Exercise aim: Line by line, reproduce the records exactly.

Working data:
-- ==== Sys2Proof/Machine/Address.lean ====
section
/-!
DEFINITION. Node addresses and the field bus (16, R441 to R446).
-/
namespace Sys2Proof.Machine

/-- T1S_ACCESS (R442). -/
def execT1sAccess (v : Nat) (s : State) : Out :=
  if v > 1 then .next (s.reply 0x13) else .next (((s.setReg Reg.t1sAccess v).refreshT1s).reply 0)

/-- Does the chip take its address by the chain: its straps are all low (R443). -/
def State.chainMode (s : State) : Bool := s.reg Reg.addrMode == 0
/-- The highest address heard plus 1 becomes the chip's address, announced three times; with 254 heard there is none
(R444, R446). -/
def State.takeNext (s : State) : State :=
  let a := s.nat Reg.addrHighest
  if a ≥ 254 then
    (({ s with addr := { s.addr with waitFrom := none } }.setReg Reg.idAddr 0).setReg Reg.addrState
      (s.nat Reg.addrState / 4 * 4 + 2 : Nat)).refreshT1s
  else
    let s1 := { s with addr := { s.addr with waitFrom := none, announces := 3, lastTx := none, stored := a + 1 } }
    ((s1.setRegs [(Reg.idAddr, (a + 1 : Nat)), (Reg.addrState, (s.nat Reg.addrState / 4 * 4 + 1 : Nat))]).flashed).refreshT1s
/-- ADDR_ANNOUNCE: the highest address heard; another chip with this chip's address (R444, R445). -/
def execAddrAnnounce (a : Fin 256) (uid : Nat) (s : State) : Out :=
  let own := s.nat Reg.idAddr
  let mine := Config.uid % 18446744073709551616
  let s1 := s.when (decide (1 ≤ a.val) && decide (a.val ≤ 254)) fun s =>
    s.setReg Reg.addrHighest (max a.val (s.nat Reg.addrHighest) : Nat)
  if own = 0 ∨ a.val ≠ own ∨ uid = mine then .next s1
  else
    let again (s : State) : State := { s with addr := { s.addr with announces := s.addr.announces + 1 } }
    if !s.chainMode then
      let s2 := s1.orReg Reg.addrState 4
      .next (if uid < mine then s2 else again s2)
    else if uid < mine then .next s1.takeNext
    else .next (again s1)
/-- CHAIN_IN_HIGH at an instant in ms: the wait of 50 ms begins where the chip runs the chain procedure (R444). -/
def execChainInHigh (now : Nat) (s : State) : Out :=
  let waits := s.chainMode && s.addr.chain && s.reg Reg.idAddr == 0 && s.addr.waitFrom.isNone && !bit (s.reg Reg.addrState) 1
  .next { s with addr := { s.addr with chainIn := true, waitFrom := if waits then some now else s.addr.waitFrom } }
/-- CHAIN_ADDRESS_TAKE: 50 ms after CHAIN_IN went high (R444, step 2). -/
def execChainAddressTake (now : Nat) (s : State) : Out :=
  match s.addr.waitFrom with
  | some f => if f + 50 ≤ now then .next s.takeNext else .next s
  | none => .next s
/-- ADDR_ANNOUNCE_TX: an announcement leaves, 10 ms after the one before; CHAIN_OUT rises with the third (R444). The answer
holds its fields, the address and the unique ID. A chip with PLCA_RANGE sends nothing (R442). -/
def execAddrAnnounceTx (now : Nat) (s : State) : Out :=
  let due : Bool := match s.addr.lastTx with | some t => decide (t + 10 ≤ now) | none => true
  if s.addr.announces = 0 ∨ !due ∨ bit (s.reg Reg.t1sStatus) 3 then .next s
  else
    let k := s.addr.announces - 1
    let b := leBytes 1 (s.nat Reg.idAddr) ++ leBytes 8 (Config.uid % 18446744073709551616)
    .next { s with
      addr := { s.addr with announces := k, lastTx := if k = 0 then none else some now, chainOut := s.addr.chainOut || k == 0 }
      answer := { bytes := b, sent := true } }
/-- ADDR_RESTART: a chip in chain mode forgets its address and runs the procedure from its first step (R445). -/
def execAddrRestart (s : State) : Out :=
  if !s.chainMode then .next (s.reply 0)
  else
    let s1 := { s with addr := { s.addr with
      chainIn := false, chainOut := false, waitFrom := none, announces := 0, lastTx := none, chain := true } }
    .next (((s1.setRegs [(Reg.idAddr, 0), (Reg.addrState, 0)]).refreshT1s).reply 0)

end Sys2Proof.Machine
end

Result of this task:
-- ==== Sys2Proof/Machine/Address.lean ====
section
/-!
DEFINITION. Node addresses and the field bus (16, R441 to R446).
-/
namespace Sys2Proof.Machine

/-- T1S_ACCESS (R442). -/
def execT1sAccess (v : Nat) (s : State) : Out :=
  if v > 1 then .next (s.reply 0x13) else .next (((s.setReg Reg.t1sAccess v).refreshT1s).reply 0)

/-- Does the chip take its address by the chain: its straps are all low (R443). -/
def State.chainMode (s : State) : Bool := s.reg Reg.addrMode == 0
/-- The highest address heard plus 1 becomes the chip's address, announced three times; with 254 heard there is none
(R444, R446). -/
def State.takeNext (s : State) : State :=
  let a := s.nat Reg.addrHighest
  if a ≥ 254 then
    (({ s with addr := { s.addr with waitFrom := none } }.setReg Reg.idAddr 0).setReg Reg.addrState
      (s.nat Reg.addrState / 4 * 4 + 2 : Nat)).refreshT1s
  else
    let s1 := { s with addr := { s.addr with waitFrom := none, announces := 3, lastTx := none, stored := a + 1 } }
    ((s1.setRegs [(Reg.idAddr, (a + 1 : Nat)), (Reg.addrState, (s.nat Reg.addrState / 4 * 4 + 1 : Nat))]).flashed).refreshT1s
/-- ADDR_ANNOUNCE: the highest address heard; another chip with this chip's address (R444, R445). -/
def execAddrAnnounce (a : Fin 256) (uid : Nat) (s : State) : Out :=
  let own := s.nat Reg.idAddr
  let mine := Config.uid % 18446744073709551616
  let s1 := s.when (decide (1 ≤ a.val) && decide (a.val ≤ 254)) fun s =>
    s.setReg Reg.addrHighest (max a.val (s.nat Reg.addrHighest) : Nat)
  if own = 0 ∨ a.val ≠ own ∨ uid = mine then .next s1
  else
    let again (s : State) : State := { s with addr := { s.addr with announces := s.addr.announces + 1 } }
    if !s.chainMode then
      let s2 := s1.orReg Reg.addrState 4
      .next (if uid < mine then s2 else again s2)
    else if uid < mine then .next s1.takeNext
    else .next (again s1)
/-- CHAIN_IN_HIGH at an instant in ms: the wait of 50 ms begins where the chip runs the chain procedure (R444). -/
def execChainInHigh (now : Nat) (s : State) : Out :=
  let waits := s.chainMode && s.addr.chain && s.reg Reg.idAddr == 0 && s.addr.waitFrom.isNone && !bit (s.reg Reg.addrState) 1
  .next { s with addr := { s.addr with chainIn := true, waitFrom := if waits then some now else s.addr.waitFrom } }
/-- CHAIN_ADDRESS_TAKE: 50 ms after CHAIN_IN went high (R444, step 2). -/
def execChainAddressTake (now : Nat) (s : State) : Out :=
  match s.addr.waitFrom with
  | some f => if f + 50 ≤ now then .next s.takeNext else .next s
  | none => .next s
/-- ADDR_ANNOUNCE_TX: an announcement leaves, 10 ms after the one before; CHAIN_OUT rises with the third (R444). The answer
holds its fields, the address and the unique ID. A chip with PLCA_RANGE sends nothing (R442). -/
def execAddrAnnounceTx (now : Nat) (s : State) : Out :=
  let due : Bool := match s.addr.lastTx with | some t => decide (t + 10 ≤ now) | none => true
  if s.addr.announces = 0 ∨ !due ∨ bit (s.reg Reg.t1sStatus) 3 then .next s
  else
    let k := s.addr.announces - 1
    let b := leBytes 1 (s.nat Reg.idAddr) ++ leBytes 8 (Config.uid % 18446744073709551616)
    .next { s with
      addr := { s.addr with announces := k, lastTx := if k = 0 then none else some now, chainOut := s.addr.chainOut || k == 0 }
      answer := { bytes := b, sent := true } }
/-- ADDR_RESTART: a chip in chain mode forgets its address and runs the procedure from its first step (R445). -/
def execAddrRestart (s : State) : Out :=
  if !s.chainMode then .next (s.reply 0)
  else
    let s1 := { s with addr := { s.addr with
      chainIn := false, chainOut := false, waitFrom := none, announces := 0, lastTx := none, chain := true } }
    .next (((s1.setRegs [(Reg.idAddr, 0), (Reg.addrState, 0)]).refreshT1s).reply 0)

end Sys2Proof.Machine
end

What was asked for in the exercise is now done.